### [Listed records]
------------------------------------------------

-- ==== Sys2Proof/Syntax.lean ====
section
/-!
DEFINITION. The instructions: one constructor for each row of spec/opcode_table.json, in the table's order.
The encoded rows carry the fields of their word (`bt` is the binding-time mark of bit 27, R34; the other names are
the table's field letters). The rows without an encoding are the steps that the device itself takes (R364); their
arguments are the choice that the spec leaves open, such as which operation completes or which core is used.
-/

namespace Sys2Proof
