-- ==== Sys2Proof/Machine/State.lean ====
section
/-!
DEFINITION. The machine's state: everything the spec gives a thread, a group, a workgroup, a grid, a context, a core, a
cluster and the device, as plain data, and the state after reset. A `Sparse` map lists its entries by rising key and
lists no entry that equals the value an unlisted key reads as. A group is the state of one issuer: a vector group, a
tile-program thread of a bobbin, or a routine of a walker or handler slot (R61).
-/

namespace Sys2Proof.Machine

/-- A finite map with natural keys, rising, without entries that equal the default. -/
abbrev Sparse (α : Type) := List (Nat × α)

/-- The four kinds of issuer (R61). -/
inductive Issuer where
  | vector | bobbin | walker | handler
  deriving DecidableEq, Repr

/-- A register that hazard marks and deferred writes can name (R42, R149). -/
inductive Reg where
  | v (n : Nat)
  | k (n : Nat)
  | s (n : Nat)
  | g (n : Nat)
  deriving DecidableEq, Repr

/-- The payload of `XRND` (R46). -/
structure Rnd where
  mode : BitVec 3
  seed : BitVec 6
  sat : Bool
  ftz : Bool
  deriving DecidableEq, Repr

/-- The hints that wait for the next word of a clause (R45, R46). -/
structure Hints where
  imm : Option (BitVec 22) := none
  immf : Option (BitVec 22) := none
  scl : Option (BitVec 6) := none
  rnd : Option Rnd := none
  evc : Option (BitVec 2) := none
  scp : Option (BitVec 2) := none
  part : Bool := false
  /-- A second hint of one kind stands before the word (R45). -/
  twice : Bool := false
  /-- The hint words of the run so far: a debug stop or a pre-emption falls before the run (R44). -/
  run : Nat := 0
  deriving DecidableEq, Repr

/-- An entry of the last-result file: the destination's width in words and its value in every lane, keyed by
4 * lane + word (R39). -/
structure HEntry where
  width : Nat
  vals : Sparse Word
  deriving DecidableEq, Repr

/-- The clause position (R44): header address, LEN, words issued, SETA, SETB, PRI, variable-latency words issued, the
H file with the newest entry first, the hints that wait for their target, and, for a word that issues again from the
hem, the registers its first issue marked. -/
structure Pos where
  hdr : Nat
  len : Nat
  issued : Nat
  seta : Nat
  setb : Nat
  pri : Nat
  vl : Nat := 0
  h : List HEntry := []
  hints : Hints := {}
  own : List Reg := []
  deriving DecidableEq, Repr

/-- Why a frontier entry waits (R267). An entry that waits at a join (R293) is one whose lanes a pending join expects at
its PC, so nothing is stored for it. -/
inductive Wait where
  | none
  /-- At a barrier (R295), with the number of batches the group had sealed on arrival (R234) and the lanes that arrived. -/
  | bar (id : Nat) (sealed : Nat) (arr : DWord)
  /-- In `CHWAIT` (R299). -/
  | child
  /-- Lanes whose speculative tasks may go on only as the oldest (R205). -/
  | task
  deriving DecidableEq, Repr
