-- ==== Sys2Proof/Machine/Bits.lean ====
section
/-!
DEFINITION. Lane masks, byte order and sign extension, as the chapters use them (R4, R7, R269).
-/

namespace Sys2Proof.Machine

/-- Bit `l` of a lane mask. -/
def bit (m : DWord) (l : Nat) : Bool := m.getLsbD l

/-- The mask with the bit of one lane. -/
def laneBit (l : Nat) : DWord := BitVec.ofNat 64 (2 ^ l)

/-- The mask of the lowest `n` lanes. -/
def lowMask (n : Nat) : DWord := BitVec.ofNat 64 (2 ^ n - 1)

/-- The lanes of a mask in ascending order. -/
def lanes (m : DWord) : List Nat := (List.range 64).filter (bit m)

/-- The number of lanes of a mask. -/
def popMask (m : DWord) : Nat := (lanes m).length

/-- The lowest lane of a mask. -/
def lowLane (m : DWord) : Option Nat := (lanes m).head?

/-- The mask of a list of lanes. -/
def maskOf : List Nat → DWord
  | [] => 0
  | l :: ls => laneBit l ||| maskOf ls

/-- A mask with bit `l` set to `b`. -/
def setBit (m : DWord) (l : Nat) (b : Bool) : DWord := if b then m ||| laneBit l else m &&& ~~~(laneBit l)

/-- The bytes of a number, lowest first. -/
def toBytes : Nat → Nat → List Byte
  | 0, _ => []
  | k + 1, n => BitVec.ofNat 8 n :: toBytes k (n / 256)

/-- The number of bytes, lowest first (R4). -/
def ofBytes : List Byte → Nat
  | [] => 0
  | b :: bs => b.toNat + 256 * ofBytes bs

/-- A little-endian field of a record. -/
def fieldAt (bs : List Byte) (off n : Nat) : Nat := ofBytes ((bs.drop off).take n)

/-- The word of four bytes. -/
def wordOf (bs : List Byte) : Word := BitVec.ofNat 32 (ofBytes bs)

/-- Bits [hi : lo] of a word as a number. -/
def bitsOf (w : Word) (hi lo : Nat) : Nat := w.toNat / 2 ^ lo % 2 ^ (hi + 1 - lo)

/-- A 64-bit value from its low and high words. -/
def pair64 (lo hi : Word) : Nat := lo.toNat + 2 ^ 32 * hi.toNat

/-- The low and high words of a 64-bit value. -/
def loWord (n : Nat) : Word := BitVec.ofNat 32 n
def hiWord (n : Nat) : Word := BitVec.ofNat 32 (n / 2 ^ 32)

/-- Signed value of the low `k` bits of a number. -/
def signedOf (k n : Nat) : Int :=
  let v := n % 2 ^ k
  if v < 2 ^ (k - 1) then (v : Int) else (v : Int) - (2 ^ k : Nat)

/-- Two's complement of an integer in 32 bits. -/
def wordOfInt (i : Int) : Word := BitVec.ofInt 32 i

/-- A Boolean as a word. -/
def wordOfBool (b : Bool) : Word := if b then 1 else 0

/-- The larger of two numbers by the first component of a list, for a fold. -/
def maxOf (l : List Nat) : Nat := l.foldl Nat.max 0

/-- The elements of a list with their positions. -/
def indexed {α : Type} (n : Nat) : List α → List (Nat × α)
  | [] => []
  | a :: as => (n, a) :: indexed (n + 1) as

end Sys2Proof.Machine
end

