-- ==== Sys2Proof/Machine/Special.lean ====
section
/-!
DEFINITION. The correctly rounded special functions (R77, R78) and atan2pi (R154). Roots and reciprocals are integer
quotients and roots with the remainder kept; the others are computed in fixed point with `prec` fraction bits, far beyond
the closest approach of an FP32 result to a rounding boundary, and their exact cases are taken first (log entry 10).
-/

namespace Sys2Proof.Machine

/-- Fraction bits of the fixed-point evaluations. -/
def prec : Nat := 420

def one_ : Nat := 2 ^ prec

/-- The integer square root by one more bit of the root at a time, from bit `k - 1` down. -/
def isqrtAux : Nat → Nat → Nat → Nat
  | 0, _, r => r
  | k + 1, n, r =>
    let t := r + 2 ^ k
    isqrtAux k n (if t * t ≤ n then t else r)

def isqrt (n : Nat) : Nat := isqrtAux (Nat.log2 n / 2 + 1) n 0

/-- A result rounded in RNE with the SAT and FTZ of the hint. -/
abbrev RoundTo := Ctl

/-- 1/x (R78). -/
def recip (f : Fmt) (c : Ctl) : FVal → Nat
  | .nan => f.nanCode
  | .inf s => f.signed s 0
  | .fin s m e =>
    if m = 0 then f.infinite c.sat s
    else
      let k := Nat.log2 m + 130
      f.roundFin c s (2 ^ k / m) (-(e + k)) (decide (2 ^ k % m ≠ 0))

/-- √x (R78). -/
def sqrtF (f : Fmt) (c : Ctl) : FVal → Nat
  | .nan => f.nanCode
  | .inf s => if s then f.nanCode else f.infinite c.sat false
  | .fin s m e =>
    if m = 0 then f.signed s 0
    else if s then f.nanCode
    else
      let k : Nat := if e % 2 = 0 then 140 else 141
      let n := m * 2 ^ k
      let r := isqrt n
      f.roundFin c false r ((e - k) / 2) (decide (r * r ≠ n))

/-- 1/√x (R78). -/
def rsqrtF (f : Fmt) (c : Ctl) : FVal → Nat
  | .nan => f.nanCode
  | .inf s => if s then f.nanCode else f.signed false 0
  | .fin s m e =>
    if m = 0 then f.infinite c.sat s
    else if s then f.nanCode
    else
      let m' := if e % 2 = 0 then m else 2 * m
      let e' := if e % 2 = 0 then e else e - 1
      let k := Nat.log2 m' + 140
      let n := 2 ^ (2 * k) / m'
      let r := isqrt n
      f.roundFin c false r (-(e' / 2) - k) (decide (r * r * m' ≠ 2 ^ (2 * k)))

/-- Fixed-point product. -/
def fmulFix (a b : Nat) : Nat := a * b / one_

/-- Σ x^i / i! from the term `t` of index `i`, for `fuel` more terms. -/
def expSeries : Nat → Nat → Nat → Nat → Nat
  | 0, _, _, _ => 0
  | fuel + 1, i, t, x => t + expSeries fuel (i + 1) (fmulFix t x / (i + 1)) x

/-- e^x for fixed-point x below 1. -/
def expFix (x : Nat) : Nat := expSeries 110 0 one_ x

/-- Σ z^(2i+1) / (2i+1) with sign `alt` on odd terms: atanh or atan of a fixed-point z. -/
def oddSeries (alt : Bool) : Nat → Nat → Nat → Nat → Int
  | 0, _, _, _ => 0
  | fuel + 1, i, p, z2 =>
    let t : Int := ((p / (2 * i + 1) : Nat) : Int)
    (if alt && decide (i % 2 = 1) then -t else t) + oddSeries alt fuel (i + 1) (fmulFix p z2) z2

def atanhFix (z : Nat) : Nat := (oddSeries false 200 0 z (fmulFix z z)).toNat

/-- ln 2 = 2 · atanh(1/3). -/
def ln2Fix : Nat := 2 * atanhFix (one_ / 3)

/-- atan of z ≤ 1, by three halvings z/(1 + √(1 + z²)). -/
def halve (z : Nat) : Nat := z * one_ / (one_ + isqrt ((one_ + fmulFix z z) * one_))

def atanFix (z : Nat) : Nat := 8 * (oddSeries true 100 0 (halve (halve (halve z))) (let w := halve (halve (halve z)); fmulFix w w)).toNat

/-- π = 4 · atan 1. -/
def piFix : Nat := 4 * atanFix one_

/-- 2^x (R78). -/
def exp2F (f : Fmt) (c : Ctl) : FVal → Nat
  | .nan => f.nanCode
  | .inf s => if s then f.signed false 0 else f.infinite c.sat false
  | .fin s m e =>
    if m = 0 then f.roundFin c false 1 0 false
    else if (Nat.log2 m : Int) + e ≥ 11 then
      (if s then f.roundFin c false 1 (-4000) true else f.roundFin c false 1 4000 false)
    else
      let den : Nat := 2 ^ (-e).toNat
      let num : Nat := m * 2 ^ e.toNat
      let q : Int := num / den
      let r : Nat := num % den
      let whole : Int := if s then (if r = 0 then -q else -q - 1) else q
      let fr : Nat := if s then (if r = 0 then 0 else den - r) else r
      if fr = 0 then f.roundFin c false 1 whole false
      else f.roundFin c false (expFix (fr * ln2Fix / den)) (whole - prec) true

/-- log2 x (R78). -/
def log2F (f : Fmt) (c : Ctl) : FVal → Nat
  | .nan => f.nanCode
  | .inf s => if s then f.nanCode else f.infinite c.sat false
  | .fin s m e =>
    if m = 0 then f.infinite c.sat true
    else if s then f.nanCode
    else
      let k := Nat.log2 m
      let whole : Int := (k : Int) + e
      if m = 2 ^ k then f.round c (FVal.ofInt whole)
      else
        let z := (m - 2 ^ k) * one_ / (m + 2 ^ k)
        let l : Int := ((2 * atanhFix z * one_ / ln2Fix : Nat) : Int)
        let t : Int := whole * (one_ : Nat) + l
        f.roundFin c (decide (t < 0)) t.natAbs (-(prec : Int)) true

/-- The sine or cosine series for a fixed-point angle of at most π/2. -/
def trigSeries : Nat → Nat → Nat → Nat → Int
  | 0, _, _, _ => 0
  | fuel + 1, i, t, x2 => (t : Int) - trigSeries fuel (i + 2) (fmulFix t x2 / ((i + 1) * (i + 2))) x2

def sinFix (x : Nat) : Nat := (trigSeries 70 1 x (fmulFix x x)).toNat
def cosFix (x : Nat) : Nat := (trigSeries 70 0 one_ (fmulFix x x)).toNat

/-- sin(π r / den) for 0 ≤ r < 2 den, rounded; `zero` is the sign of an exact zero. -/
def sinPiQ (f : Fmt) (c : Ctl) (zero : Bool) (flip : Bool) (r den : Nat) : Nat :=
  let neg := decide (r ≥ den)
  let r := if neg then r - den else r
  let s := neg != flip
  if r = 0 then f.signed zero 0
  else if 2 * r = den then f.roundFin c s 1 0 false
  else
    let r := if 2 * r > den then den - r else r
    let v := if 4 * r ≤ den then sinFix (piFix * r / den) else cosFix (piFix * (den - 2 * r) / (2 * den))
    f.roundFin c s v (-(prec : Int)) true

/-- sin(πx) (R78). -/
def sinPiF (f : Fmt) (c : Ctl) : FVal → Nat
  | .nan => f.nanCode
  | .inf _ => f.nanCode
  | .fin s m e =>
    if m = 0 then f.signed s 0
    else
      let den : Nat := 2 ^ (-e).toNat
      sinPiQ f c s s (m * 2 ^ e.toNat % (2 * den)) den

/-- cos(πx) (R78): sin(π(x + 1/2)), with +0 at the zeros. -/
def cosPiF (f : Fmt) (c : Ctl) : FVal → Nat
  | .nan => f.nanCode
  | .inf _ => f.nanCode
  | .fin _ m e =>
    let den : Nat := 2 * 2 ^ (-e).toNat
    sinPiQ f c false false ((2 * (m * 2 ^ e.toNat) + den / 2) % (2 * den)) den

/-- e^x for a fixed-point x, as a fixed-point number and a power of two. -/
def expWide (x : Nat) : Nat × Nat := (expFix (x % ln2Fix), x / ln2Fix)

/-- tanh x (R78). -/
def tanhF (f : Fmt) (c : Ctl) : FVal → Nat
  | .nan => f.nanCode
  | .inf s => f.roundFin c s 1 0 false
  | .fin s m e =>
    if m = 0 then f.signed s 0
    else if (Nat.log2 m : Int) + e ≥ 5 then f.roundFin c s (2 ^ 64 - 1) (-64) true
    else if (Nat.log2 m : Int) + e < -60 then f.roundFin c s (m * 2 ^ 64 - 1) (e - 64) true
    else
      let x := m * 2 ^ (prec + 1) * 2 ^ e.toNat / 2 ^ (-e).toNat
      let (v, k) := expWide x
      let big := v * 2 ^ k
      f.roundFin c s ((big - one_) * one_ / (big + one_)) (-(prec : Int)) true

/-- atan2(y, x)/π in FP32 (R154). -/
def atan2pi (y x : Word) : Word :=
  let half : Word := 0x3F000000
  let signOf (s : Bool) (w : Word) : Word := if s then neg32 w else w
  let quarter : Word := 0x3E800000
  let threeQ : Word := 0x3F400000
  match f32 y, f32 x with
  | .nan, _ => 0
  | _, .nan => 0
  | .inf s, .inf t => signOf s (if t then threeQ else quarter)
  | .inf s, .fin _ _ _ => signOf s half
  | .fin s _ _, .inf t => if t then 0x3F800000 else signOf s 0
  | .fin s m e, .fin t n d =>
    if m = 0 ∧ n = 0 then 0
    else if m = 0 then (if t then 0x3F800000 else signOf s 0)
    else if n = 0 then signOf s half
    else
      let k := min e d
      let a := m * 2 ^ (e - k).toNat
      let b := n * 2 ^ (d - k).toNat
      let quarterTurn := one_ / 4
      let base : Nat :=
        if a = b then quarterTurn
        else if a < b then atanFix (a * one_ / b) * one_ / piFix
        else one_ / 2 - atanFix (b * one_ / a) * one_ / piFix
      let v := if t then one_ - base else base
      if a = b then BitVec.ofNat 32 (fp32.roundFin {} s v (-(prec : Int)) false)
      else
        let r := BitVec.ofNat 32 (fp32.roundFin {} s v (-(prec : Int)) true)
        if r = 0xBF800000 then 0x3F800000 else r

def rcp32 (a : Word) : Word := BitVec.ofNat 32 (recip fp32 {} (f32 a))
def rsqrt32 (a : Word) : Word := BitVec.ofNat 32 (rsqrtF fp32 {} (f32 a))
def sqrt32 (a : Word) : Word := BitVec.ofNat 32 (sqrtF fp32 {} (f32 a))
def exp2_32 (a : Word) : Word := BitVec.ofNat 32 (exp2F fp32 {} (f32 a))
def log2_32 (a : Word) : Word := BitVec.ofNat 32 (log2F fp32 {} (f32 a))
def cospi32 (a : Word) : Word := BitVec.ofNat 32 (cosPiF fp32 {} (f32 a))
def sinpi32 (a : Word) : Word := BitVec.ofNat 32 (sinPiF fp32 {} (f32 a))

end Sys2Proof.Machine
end

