def closureLayer (c h : Closure) (w : Word) : Closure :=
  let f := coatFactor h.lobes w
  c.withLobes ((c.lobes.map fun l => { l with w := fmul32 l.w f, depth := l.depth + 1 }) ++ h.lobes) (c.ncount + h.ncount + 1)

/-- A closure beyond the limits of R153. -/
def closureOver (c : Closure) : Bool := decide (c.lobes.length > 16) || decide (c.ncount > 24) || decide (c.depth > 4)

/-! ### The image of R146, R147, R164 -/

def lobeBytes (l : Lobe) : List Byte :=
  toBytes 4 (l.depth * 16 + l.type) ++ toBytes 4 l.w.toNat ++ l.params.flatMap fun p => toBytes 4 p.toNat

def frameBytes (c : Closure) : List Byte :=
  ([c.nx, c.ny, c.nz, c.theta, c.ox, c.oy, c.oz].flatMap fun w => toBytes 4 w.toNat)
    ++ toBytes 4 ((if c.fvalid then 2 ^ 13 else 0) + c.depth * 2 ^ 10 + c.ncount * 2 ^ 5 + c.lobes.length)

def closureImage (c : Closure) : List Byte :=
  frameBytes c ++ (c.lobes.flatMap lobeBytes) ++ List.replicate (32 * (16 - c.lobes.length)) 0

/-- The word at a byte offset of an image. -/
def imgWord (bs : List Byte) (k : Nat) : Word := wordOf ((bs.drop k).take 4)

def imgLobe (bs : List Byte) (j : Nat) : Lobe :=
  let w := fun k => imgWord bs (32 + 32 * j + 4 * k)
  lobeOf (bitsOf (w 0) 3 0) (bitsOf (w 0) 6 4) (w 1) [w 2, w 3, w 4, w 5, w 6, w 7]

/-- A weight that is negative or not finite (R164). -/
def badWeight (w : Word) : Bool := isNan32 w || isInf32 w || (w.getLsbD 31 && !isZero32 w)

/-- A parameter outside its range is one that the clamp of R150 would change to another number; a zero of either sign is 0. -/
def badParams (l : Lobe) : Bool :=
  !(((lobeParams l.type (fun k => l.params.getD k 0)).zip l.params).all fun p => decide (p.1 = p.2) || (isZero32 p.1 && isZero32 p.2)) || netBad l.type (fun k => l.params.getD k 0)

/-- A lobe record that the checks of R164 refuse. -/
def badRecord (bs : List Byte) (j : Nat) : Bool :=
  let l := imgLobe bs j
  decide (bitsOf (imgWord bs (32 + 32 * j)) 31 7 ≠ 0) || decide (l.type > 4) || decide (l.depth > 4) || badWeight l.w || badParams l

/-- The closure of an image, empty with a zero frame where a check of R164 fails: each of the 16 records is checked. -/
def closureOfImage (bs : List Byte) : Closure :=
  let h := imgWord bs 28
  let n := bitsOf h 4 0
  if bitsOf h 31 14 ≠ 0 ∨ n > 16 ∨ bitsOf h 9 5 > 24 ∨ bitsOf h 12 10 > 4 ∨ (List.range 16).any (badRecord bs) = true then {}
  else
    { nx := imgWord bs 0, ny := imgWord bs 4, nz := imgWord bs 8, theta := imgWord bs 12, ox := imgWord bs 16,
      oy := imgWord bs 20, oz := imgWord bs 24, fvalid := h.getLsbD 13, depth := bitsOf h 12 10, ncount := bitsOf h 9 5,
      lobes := (List.range n).map (imgLobe bs) }

end Sys2Proof.Machine
end

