-- ==== Sys2Proof/Machine/Queues.lean ====
section
/-!
DEFINITION. The queue words: `QPUSH`, the wardrobe and `REGRP` (R31, R204 to R206, R258, R259, R262 to R264).
-/

namespace Sys2Proof.Machine

/-! ### `QPUSH` (R259) -/

/-- The S register's queue number. -/
def queueNum (s : State) (q : BitVec 6) : Nat := (getS s.grp q.toNat).toNat % 2 ^ 14

/-- The queue a push goes to: a device queue of the context that is open. -/
def pushQueue (s : State) (n : Nat) : Option Queue :=
  (findQueue n s).filter fun q => q.device && decide (q.ctx = s.grp.ctx) && !q.closed

/-- The task of a lane (R204, R205). -/
def taskOf (s : State) (uid lane : Nat) : Option Task :=
  s.tasks.find? fun t => decide (t.grp = uid) && decide (t.lane = lane) && !t.exited

/-- Whether the timestamps of the listed lanes break R206: `last` is the last one that the group pushed to the queue. -/
def tsBreaks (s : State) (q : Nat) (ts : Nat → Nat) : List Nat → Nat → Bool
  | [], _ => false
  | l :: ls, last =>
    match taskOf s s.grp.uid l with
    | some t =>
      decide (ts l < t.ts) || (decide (t.queue ≠ q) && decide (ts l < last)) || tsBreaks s q ts ls (if t.queue = q then last else ts l)
    | none => decide (ts l < last) || tsBreaks s q ts ls (ts l)

/-- The last timestamp that a group pushed to a queue, 0 at first (R206). -/
def lastPushed (g : Group) (q : Nat) : Nat := ((g.pushed.find? fun p => p.1 = q).map fun p => p.2).getD 0

/-- One lane's push: held back in a speculative task (R205). -/
def pushLane (q : Nat) (l : Nat) (x : Word) (ts : Nat) (s : State) : State :=
  match specTask s s.grp.uid l with
  | some _ => updTask s.grp.uid l (fun t => { t with pushes := t.pushes ++ [(q, x, ts)] }) s
  | none => enterQueue q x ts s

/-- The lanes whose entries enter the queue now. -/
def directLanes (s : State) : List Nat := (lanes (active s)).filter fun l => (specTask s s.grp.uid l).isNone

/-- `QPUSH` (R259). -/
def execQpush (q : BitVec 6) (v t : BitVec 8) (s : State) : Host.Outcome State Fault Refusal :=
  let det := (ctxOf s).det
  .next (word
    { vectorNeed (.s q.toNat :: .v v.toNat :: (if det then [.v t.toNat] else []))
        (decide (active s ≠ 0) && (!plainV s 1 v.toNat || !plainV s 1 t.toNat))
      with early := [.s q.toNat], valueBad := decide (active s ≠ 0) && decide ((getS s.grp q.toNat).toNat ≥ 2 ^ 14) }
    (fun s =>
      let n := queueNum s q
      let ts := fun l => (getV s.grp t.toNat l).toNat
      if active s = 0 then finish s
      else match pushQueue s n with
        | none => takeTrap { cause := cQueueFault, mask := active s, info := n } s
        | some qu =>
          if det && tsBreaks s n ts (lanes (active s)) (lastPushed s.grp n) then
            takeTrap { cause := cDetViolation, mask := active s, info := 6 } s
          else if qu.capacity - qu.entries.length < (directLanes s).length then stallOn .queue s
          else match queueWaits s qu (directLanes s).length with
          | some (va, t) => stallOn .queue (agentWait (queueCore s qu) qu.ctx va 1 t s)
          | none => withRelease (fun s =>
            let ls := lanes (active s)
            let s := ls.foldl (fun s l => pushLane n l (getV s.grp v.toNat l) (ts l) s) s
            let s := if det then s.setG fun g =>
                { g with pushed := g.pushed.filter (fun p => decide (p.1 ≠ n)) ++ [(n, (ls.getLast?.map ts).getD 0)] } else s
            finish (queueForm n s)) s) s)

/-! ### The wardrobe (R262, R263) -/

/-- The lowest free slots of a pool for a number of lanes; all ones when none is left. -/
def takeSlots (cap : Nat) : List Nat → List Nat → List (Nat × Word) × List Nat
  | [], taken => ([], taken)
  | l :: ls, taken =>
    match (List.range (min cap (taken.length + 1))).find? fun i => !taken.contains i with
    | some i => let (r, t) := takeSlots cap ls (i :: taken); ((l, BitVec.ofNat 32 i) :: r, t)
    | none => let (r, t) := takeSlots cap ls taken; ((l, 0xFFFFFFFF) :: r, t)

/-- A pool of the issuer's context. -/
def poolOf (s : State) (n : Nat) : Option Pool := (ctxOf s).pools.find? fun p => p.id = n

def setTaken (n : Nat) (taken : List Nat) (s : State) : State :=
  updCtx s.grp.ctx (fun c => { c with pools := c.pools.map fun p => if p.id = n then { p with taken := taken } else p }) s

/-- What both words need and check first (R263). -/
def wardrobe (v : BitVec 8) (p : BitVec 6) (body : Pool → State → State) (s : State) : State :=
  word { vectorNeed [.v v.toNat] (!plainV s 1 v.toNat) with feats := [11] } (fun s =>
    match poolOf s p.toNat with
    | none => takeTrap { cause := cQueueFault, mask := active s, info := p.toNat } s
    | some pool => if (ctxOf s).det then takeTrap { cause := cDetViolation, mask := active s, info := 7 } s else body pool s) s

/-- `PSLOT` (R263); a lane that finds the pool empty sets `PSEMPTY` (R286). -/
def execPslot (d : BitVec 8) (p : BitVec 6) (s : State) : Host.Outcome State Fault Refusal :=
  .next (wardrobe d p (fun pool s =>
    let (r, taken) := takeSlots pool.cap (lanes (active s)) pool.taken
    let s := if r.any fun q => decide (q.2 = 0xFFFFFFFF) then updWg s.grp.wg (fun w => { w with flags := w.flags ||| 4 }) s else s
    finish (writeResult d.toNat 1 (fun l => [((r.find? fun q => q.1 = l).map fun q => q.2).getD 0]) (setTaken p.toNat taken s))) s)

/-- A value stands twice in a list. -/
def hasTwice : List Nat → Bool
  | [] => false
  | a :: r => r.contains a || hasTwice r

/-- `PFREE` (R263). -/
def execPfree (d : BitVec 8) (p : BitVec 6) (s : State) : Host.Outcome State Fault Refusal :=
  .next (wardrobe d p (fun pool s =>
    let is := (lanes (active s)).map fun l => (getV s.grp d.toNat l).toNat
    if is.any (fun i => decide (i ≥ pool.cap) || !pool.taken.contains i) || hasTwice is then
      takeTrap { cause := cQueueFault, mask := active s, info := p.toNat } s
    else finish (setTaken p.toNat (pool.taken.filter fun i => !is.contains i) s)) s)

/-! ### `REGRP` (R264) -/

/-- The entries of the active threads in a bin (R31, R203). -/
def binEntries (s : State) (v : Nat) : List BinEntry :=
  (indexed s.nextId (lanes (active s))).map fun p =>
    { id := p.1, val := getV s.grp v p.2, time := s.time, gen := (wgOf s).gen, gid := (wgOf s).gid, side := (wgOf s).side
      round := (wgOf s).round, gidx := s.grp.gidx, lane := p.2 }

/-- One thread's entry (R205, log entry 95): that of a speculative task is held until the task commits, and the others enter their bin. -/
def enterBin (grid target : Nat) (e : BinEntry) (s : State) : State :=
  match specTask s s.grp.uid e.lane with
  | some _ => updTask s.grp.uid e.lane (fun t => { t with regrps := t.regrps ++ [(target, e)] }) s
  | none => updGrid grid (addToBin target [e]) s

/-- `REGRP` (R31, R264). -/
def execRegrp (o : BitVec 12) (v : BitVec 8) (s : State) : Host.Outcome State Fault Refusal :=
  .next (directWord
    { vectorNeed [.v v.toNat] (!plainV s 1 v.toNat) with feats := [11], hints := { imm := true } }
    (offsetOf s 12 o) (fun t s =>
      let g := gridOf s
      let grid := g.uid
      if active s = 0 then exitLanes 0 s
      else if !(g.bins.any fun b => b.target = t) && decide (g.bins.length ≥ 256) then
        takeTrap { cause := cQueueFault, mask := active s, info := 256 } s
      else withRelease (fun s =>
        let es := binEntries s v.toNat
        let s := es.foldl (fun s e => enterBin grid t e s) { s with nextId := s.nextId + es.length }
        let s := if (ctxOf s).det then s else updGrid grid (fun g => binForm false t (es.length + 1) g) s
        exitLanes (active s) s) s) s)

end Sys2Proof.Machine
end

------------------------------------------------

### [Exercise prompt]
For each line above that contains the word "finish", copy that line.

### [Response]
      if active s = 0 then finish s
            finish (queueForm n s)) s) s)
    finish (writeResult d.toNat 1 (fun l => [((r.find? fun q => q.1 = l).map fun q => q.2).getD 0]) (setTaken p.toNat taken s))) s)
    else finish (setTaken p.toNat (pool.taken.filter fun i => !is.contains i) s)) s)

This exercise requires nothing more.